● **EXERCISE AIM**
Since only a count is wanted, work out how many lines in the material below contain the word "pins" and return that number.

● **RECORD SET**
════
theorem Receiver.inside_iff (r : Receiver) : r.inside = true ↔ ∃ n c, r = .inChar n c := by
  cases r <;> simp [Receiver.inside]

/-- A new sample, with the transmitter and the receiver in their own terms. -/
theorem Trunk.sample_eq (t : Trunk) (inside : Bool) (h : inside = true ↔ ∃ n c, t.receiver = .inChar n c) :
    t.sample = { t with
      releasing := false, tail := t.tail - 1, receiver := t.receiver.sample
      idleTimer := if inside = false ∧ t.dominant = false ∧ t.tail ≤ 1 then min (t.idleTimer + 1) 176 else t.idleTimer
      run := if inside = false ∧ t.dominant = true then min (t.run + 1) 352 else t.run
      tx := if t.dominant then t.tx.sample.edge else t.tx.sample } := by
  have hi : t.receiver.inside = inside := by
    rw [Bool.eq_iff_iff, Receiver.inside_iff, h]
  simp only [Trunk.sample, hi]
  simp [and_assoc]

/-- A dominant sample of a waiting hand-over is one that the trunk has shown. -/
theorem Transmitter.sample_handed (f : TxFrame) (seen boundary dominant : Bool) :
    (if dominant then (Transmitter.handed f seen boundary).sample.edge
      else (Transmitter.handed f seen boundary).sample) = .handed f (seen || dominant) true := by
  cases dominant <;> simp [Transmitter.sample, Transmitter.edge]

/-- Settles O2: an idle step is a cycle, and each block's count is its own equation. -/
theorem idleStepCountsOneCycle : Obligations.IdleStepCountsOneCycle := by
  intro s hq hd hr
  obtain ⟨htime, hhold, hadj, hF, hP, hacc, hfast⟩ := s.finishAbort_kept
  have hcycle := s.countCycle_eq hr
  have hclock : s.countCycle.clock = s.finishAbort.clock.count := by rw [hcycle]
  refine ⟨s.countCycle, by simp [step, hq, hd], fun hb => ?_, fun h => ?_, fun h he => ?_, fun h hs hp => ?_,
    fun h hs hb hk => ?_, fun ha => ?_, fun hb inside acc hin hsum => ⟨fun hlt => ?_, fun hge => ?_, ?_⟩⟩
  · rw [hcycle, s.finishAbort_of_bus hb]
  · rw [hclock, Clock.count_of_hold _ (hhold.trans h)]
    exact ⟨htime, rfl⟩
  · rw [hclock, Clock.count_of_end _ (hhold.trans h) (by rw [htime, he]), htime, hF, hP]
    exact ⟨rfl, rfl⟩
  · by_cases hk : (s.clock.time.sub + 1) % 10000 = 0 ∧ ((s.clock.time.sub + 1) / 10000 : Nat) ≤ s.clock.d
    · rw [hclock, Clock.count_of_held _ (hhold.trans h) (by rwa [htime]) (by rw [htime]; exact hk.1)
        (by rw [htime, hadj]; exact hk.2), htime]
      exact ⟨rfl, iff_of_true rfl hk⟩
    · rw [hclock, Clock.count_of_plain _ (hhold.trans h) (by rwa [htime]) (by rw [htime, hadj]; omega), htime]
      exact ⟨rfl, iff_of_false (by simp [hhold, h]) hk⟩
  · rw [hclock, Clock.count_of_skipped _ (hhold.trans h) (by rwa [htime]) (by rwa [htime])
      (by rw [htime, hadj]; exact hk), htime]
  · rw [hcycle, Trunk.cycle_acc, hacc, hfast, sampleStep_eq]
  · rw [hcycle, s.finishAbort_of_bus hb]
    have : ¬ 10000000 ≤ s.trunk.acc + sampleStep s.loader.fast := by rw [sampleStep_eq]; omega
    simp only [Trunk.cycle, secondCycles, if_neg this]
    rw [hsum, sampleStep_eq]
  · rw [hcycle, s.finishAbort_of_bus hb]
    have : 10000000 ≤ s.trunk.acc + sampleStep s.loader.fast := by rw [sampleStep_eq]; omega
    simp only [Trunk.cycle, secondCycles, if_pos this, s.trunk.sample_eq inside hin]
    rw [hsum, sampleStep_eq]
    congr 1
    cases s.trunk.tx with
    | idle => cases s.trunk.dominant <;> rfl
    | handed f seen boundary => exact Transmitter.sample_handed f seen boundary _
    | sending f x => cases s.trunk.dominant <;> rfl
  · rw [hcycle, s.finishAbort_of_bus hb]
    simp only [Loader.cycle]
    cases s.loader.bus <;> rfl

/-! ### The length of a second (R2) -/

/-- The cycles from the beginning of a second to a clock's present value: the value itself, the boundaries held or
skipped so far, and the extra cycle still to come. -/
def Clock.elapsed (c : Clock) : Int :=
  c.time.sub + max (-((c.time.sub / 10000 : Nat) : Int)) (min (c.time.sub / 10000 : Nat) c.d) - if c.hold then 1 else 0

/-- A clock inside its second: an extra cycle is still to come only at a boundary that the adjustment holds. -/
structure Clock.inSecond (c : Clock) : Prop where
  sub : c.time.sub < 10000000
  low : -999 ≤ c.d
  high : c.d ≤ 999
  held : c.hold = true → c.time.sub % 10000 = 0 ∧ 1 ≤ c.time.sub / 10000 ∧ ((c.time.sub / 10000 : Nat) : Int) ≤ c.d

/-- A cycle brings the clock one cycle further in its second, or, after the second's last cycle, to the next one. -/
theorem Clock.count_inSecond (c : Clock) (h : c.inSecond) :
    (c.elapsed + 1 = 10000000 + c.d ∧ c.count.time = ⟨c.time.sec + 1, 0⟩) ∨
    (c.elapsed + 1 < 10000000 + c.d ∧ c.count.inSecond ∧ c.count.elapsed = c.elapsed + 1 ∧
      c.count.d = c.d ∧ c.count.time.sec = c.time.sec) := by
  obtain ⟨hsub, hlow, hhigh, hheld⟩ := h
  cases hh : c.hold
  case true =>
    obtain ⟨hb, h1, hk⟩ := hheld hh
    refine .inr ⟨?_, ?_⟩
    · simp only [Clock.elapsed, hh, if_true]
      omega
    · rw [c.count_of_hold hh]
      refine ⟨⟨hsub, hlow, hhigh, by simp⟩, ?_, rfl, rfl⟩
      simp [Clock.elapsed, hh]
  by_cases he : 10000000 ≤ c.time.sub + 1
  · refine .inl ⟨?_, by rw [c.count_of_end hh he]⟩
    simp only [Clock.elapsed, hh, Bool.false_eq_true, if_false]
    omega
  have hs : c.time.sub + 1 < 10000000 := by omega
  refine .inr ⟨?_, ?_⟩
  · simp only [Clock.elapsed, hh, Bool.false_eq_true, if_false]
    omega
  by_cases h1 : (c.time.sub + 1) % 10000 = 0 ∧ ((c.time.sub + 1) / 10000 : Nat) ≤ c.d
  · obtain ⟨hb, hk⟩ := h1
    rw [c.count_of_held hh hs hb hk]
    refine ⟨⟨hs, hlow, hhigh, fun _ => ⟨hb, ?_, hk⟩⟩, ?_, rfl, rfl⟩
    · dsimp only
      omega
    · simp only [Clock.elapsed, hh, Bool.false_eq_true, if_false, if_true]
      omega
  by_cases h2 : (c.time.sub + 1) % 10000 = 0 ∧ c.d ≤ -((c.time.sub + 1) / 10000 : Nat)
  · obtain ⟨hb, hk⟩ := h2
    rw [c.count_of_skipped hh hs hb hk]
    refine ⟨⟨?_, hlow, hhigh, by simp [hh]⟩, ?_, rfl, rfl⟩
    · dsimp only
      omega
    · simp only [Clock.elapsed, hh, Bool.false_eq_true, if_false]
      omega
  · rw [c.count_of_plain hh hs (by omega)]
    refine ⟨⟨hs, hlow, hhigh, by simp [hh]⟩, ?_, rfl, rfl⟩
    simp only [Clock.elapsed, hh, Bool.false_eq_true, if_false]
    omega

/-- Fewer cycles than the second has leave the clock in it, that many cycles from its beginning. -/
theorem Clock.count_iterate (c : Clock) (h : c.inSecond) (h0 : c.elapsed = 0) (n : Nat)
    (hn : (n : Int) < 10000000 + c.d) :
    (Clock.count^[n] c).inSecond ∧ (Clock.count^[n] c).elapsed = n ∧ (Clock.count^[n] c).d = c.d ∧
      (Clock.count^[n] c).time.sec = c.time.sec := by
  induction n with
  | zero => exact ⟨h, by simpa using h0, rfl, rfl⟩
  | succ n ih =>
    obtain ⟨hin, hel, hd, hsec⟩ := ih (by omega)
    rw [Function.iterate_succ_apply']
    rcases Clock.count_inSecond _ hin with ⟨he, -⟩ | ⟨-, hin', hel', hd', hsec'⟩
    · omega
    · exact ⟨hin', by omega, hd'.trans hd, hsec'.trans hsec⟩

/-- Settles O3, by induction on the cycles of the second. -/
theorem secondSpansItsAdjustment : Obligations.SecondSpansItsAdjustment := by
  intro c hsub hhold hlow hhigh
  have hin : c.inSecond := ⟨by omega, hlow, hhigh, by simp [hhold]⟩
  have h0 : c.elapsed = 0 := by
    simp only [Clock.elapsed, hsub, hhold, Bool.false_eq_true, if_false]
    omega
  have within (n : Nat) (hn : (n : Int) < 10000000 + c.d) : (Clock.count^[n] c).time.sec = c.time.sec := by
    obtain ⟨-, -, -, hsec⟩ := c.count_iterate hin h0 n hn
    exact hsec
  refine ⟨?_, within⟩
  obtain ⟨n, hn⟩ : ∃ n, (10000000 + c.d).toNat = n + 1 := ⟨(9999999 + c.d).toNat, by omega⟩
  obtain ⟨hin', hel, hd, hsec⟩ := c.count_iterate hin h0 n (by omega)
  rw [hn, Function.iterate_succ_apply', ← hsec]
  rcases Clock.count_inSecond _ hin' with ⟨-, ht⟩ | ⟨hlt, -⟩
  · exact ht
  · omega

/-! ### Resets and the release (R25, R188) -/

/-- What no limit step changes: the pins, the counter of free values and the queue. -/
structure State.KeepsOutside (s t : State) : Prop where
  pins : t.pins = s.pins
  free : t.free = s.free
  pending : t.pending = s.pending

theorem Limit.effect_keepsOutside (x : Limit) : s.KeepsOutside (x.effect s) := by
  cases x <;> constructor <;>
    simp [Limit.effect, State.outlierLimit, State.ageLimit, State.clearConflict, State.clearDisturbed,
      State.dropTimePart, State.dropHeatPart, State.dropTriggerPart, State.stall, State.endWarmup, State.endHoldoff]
════
● **REPLY TO THE EXERCISE**
2